How come the iPhone gets away with 6GB of ram whilst having industry leading performance whilst android is pushing 10, 12 and even 18 in this monstrosity.

Is it all simply down to software optimisation? What are people (or the OS) doing on a phone to warrant that much ram?
 
How come the iPhone gets away with 6GB of ram whilst having industry leading performance whilst android is pushing 10, 12 and even 18 in this monstrosity.

Is it all simply down to software optimisation? What are people (or the OS) doing on a phone to warrant that much ram?
Not really why it has that much RAM. It's a phone for games. You have no issue with 6GB of RAM on normal Android phones. I actually take issue with Apple being cheap as hell and not offer more RAM on such expensive phones.
 
How come the iPhone gets away with 6GB of ram whilst having industry leading performance whilst android is pushing 10, 12 and even 18 in this monstrosity.

Is it all simply down to software optimisation? What are people (or the OS) doing on a phone to warrant that much ram?
Apples iOS can dump active applications into ROM if the RAM fills up. It’s actually a bit more complicated than that, with applications being able to stay out of active memory or just using a few megabytes whilst not in use. It’s a pretty closely guarded secret at Apple as to how it works.

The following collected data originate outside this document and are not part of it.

-- ==== Sys2Proof/Machine/StSend.lean ====
section
/-!
DEFINITION. Messages to the partner (R463 to R467): when the stitch link carries them, and how they are formed.
-/

namespace Sys2Proof.Machine

/-! ### Roles -/

/-- The device is one of a pair (R33). -/
def Dev.paired (d : Dev) : Bool := d.on F.GLB_MODE_PAIRED

/-- The stitch link carries messages: UP or DEGRADED, with a partner that matches (R463, R464). -/
def Dev.stitchUp (d : Dev) : Bool := d.paired && d.booted && d.get F.STL_STAT_LINK != 0 && !d.stl.mismatch

/-- The active device of a pair: in HEAD, with a partner or solo (R470). -/
def Dev.active (d : Dev) : Bool := d.paired && d.booted && d.mode == 0

/-- The standby device of a pair. -/
def Dev.standby (d : Dev) : Bool := d.paired && d.booted && d.mode == 3

/-- HEALTHY (R465): no TX_SUSPECT channel and no Quill alarm raised. -/
def Dev.healthy (d : Dev) : Bool :=
  d.get F.QUL_ALARM_ACTIVE == 0 && (List.range 128).all fun c => !d.on F.STL_CHSTAT_TX_SUSPECT c

/-! ### Messages (R465 to R467) -/

/-- A stitch message on the link: header, body, CRC-32C, and zeros to a whole number of blocks (R465). -/
def Dev.stWire (d : Dev) (type seq : Nat) (body : List Byte) : List Byte :=
  let fl := b2n (d.on F.STL_STAT_SYNCED) + 2 * b2n (d.on F.STL_STAT_READY) + 4 * b2n d.healthy
  let m := toBE type 1 ++ toBE fl 1 ++ toBE body.length 2 ++ toBE seq 4 ++ toBE d.frameNow 6 ++ toBE 0 2 ++ body
  let m := m ++ toBE (crc32c m) 4
  m ++ List.replicate ((8 - m.length % 8) % 8) 0

/-- Send a message to the partner. -/
def Dev.stSend (d : Dev) (type : Nat) (body : List Byte) : Dev :=
  if d.stitchUp then
    let m : StMsg := { type := type, seq := d.stl.seq, body := d.stWire type d.stl.seq body }
    { d with stl := { d.stl with seq := (d.stl.seq + 1) % 2 ^ 32, sent := d.stl.sent ++ [m] } }
  else d

end Sys2Proof.Machine
end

Android by contrast has to load all apps into active memory. So if you want to keep an app open at where you left it you need enough RAM to hold it there.

It’s lazy and costs consumers money as they are buying devices with far more RAM. I also don’t believe it can be fixed as there are Android devices with either no ROM or very slow ROM.
 
Way too complicated. We've seen phones with cooling fans and giant RAM allowance. Didn't work then, won't work now.

I actually think it would make more sense to have a phone with a metal back and a liquid "casing filler" which allows the components to transfer the heat to the liquid and then radiate it through the entirety of the metal back (or glass back if it's determined glass would be better at heat dissipation).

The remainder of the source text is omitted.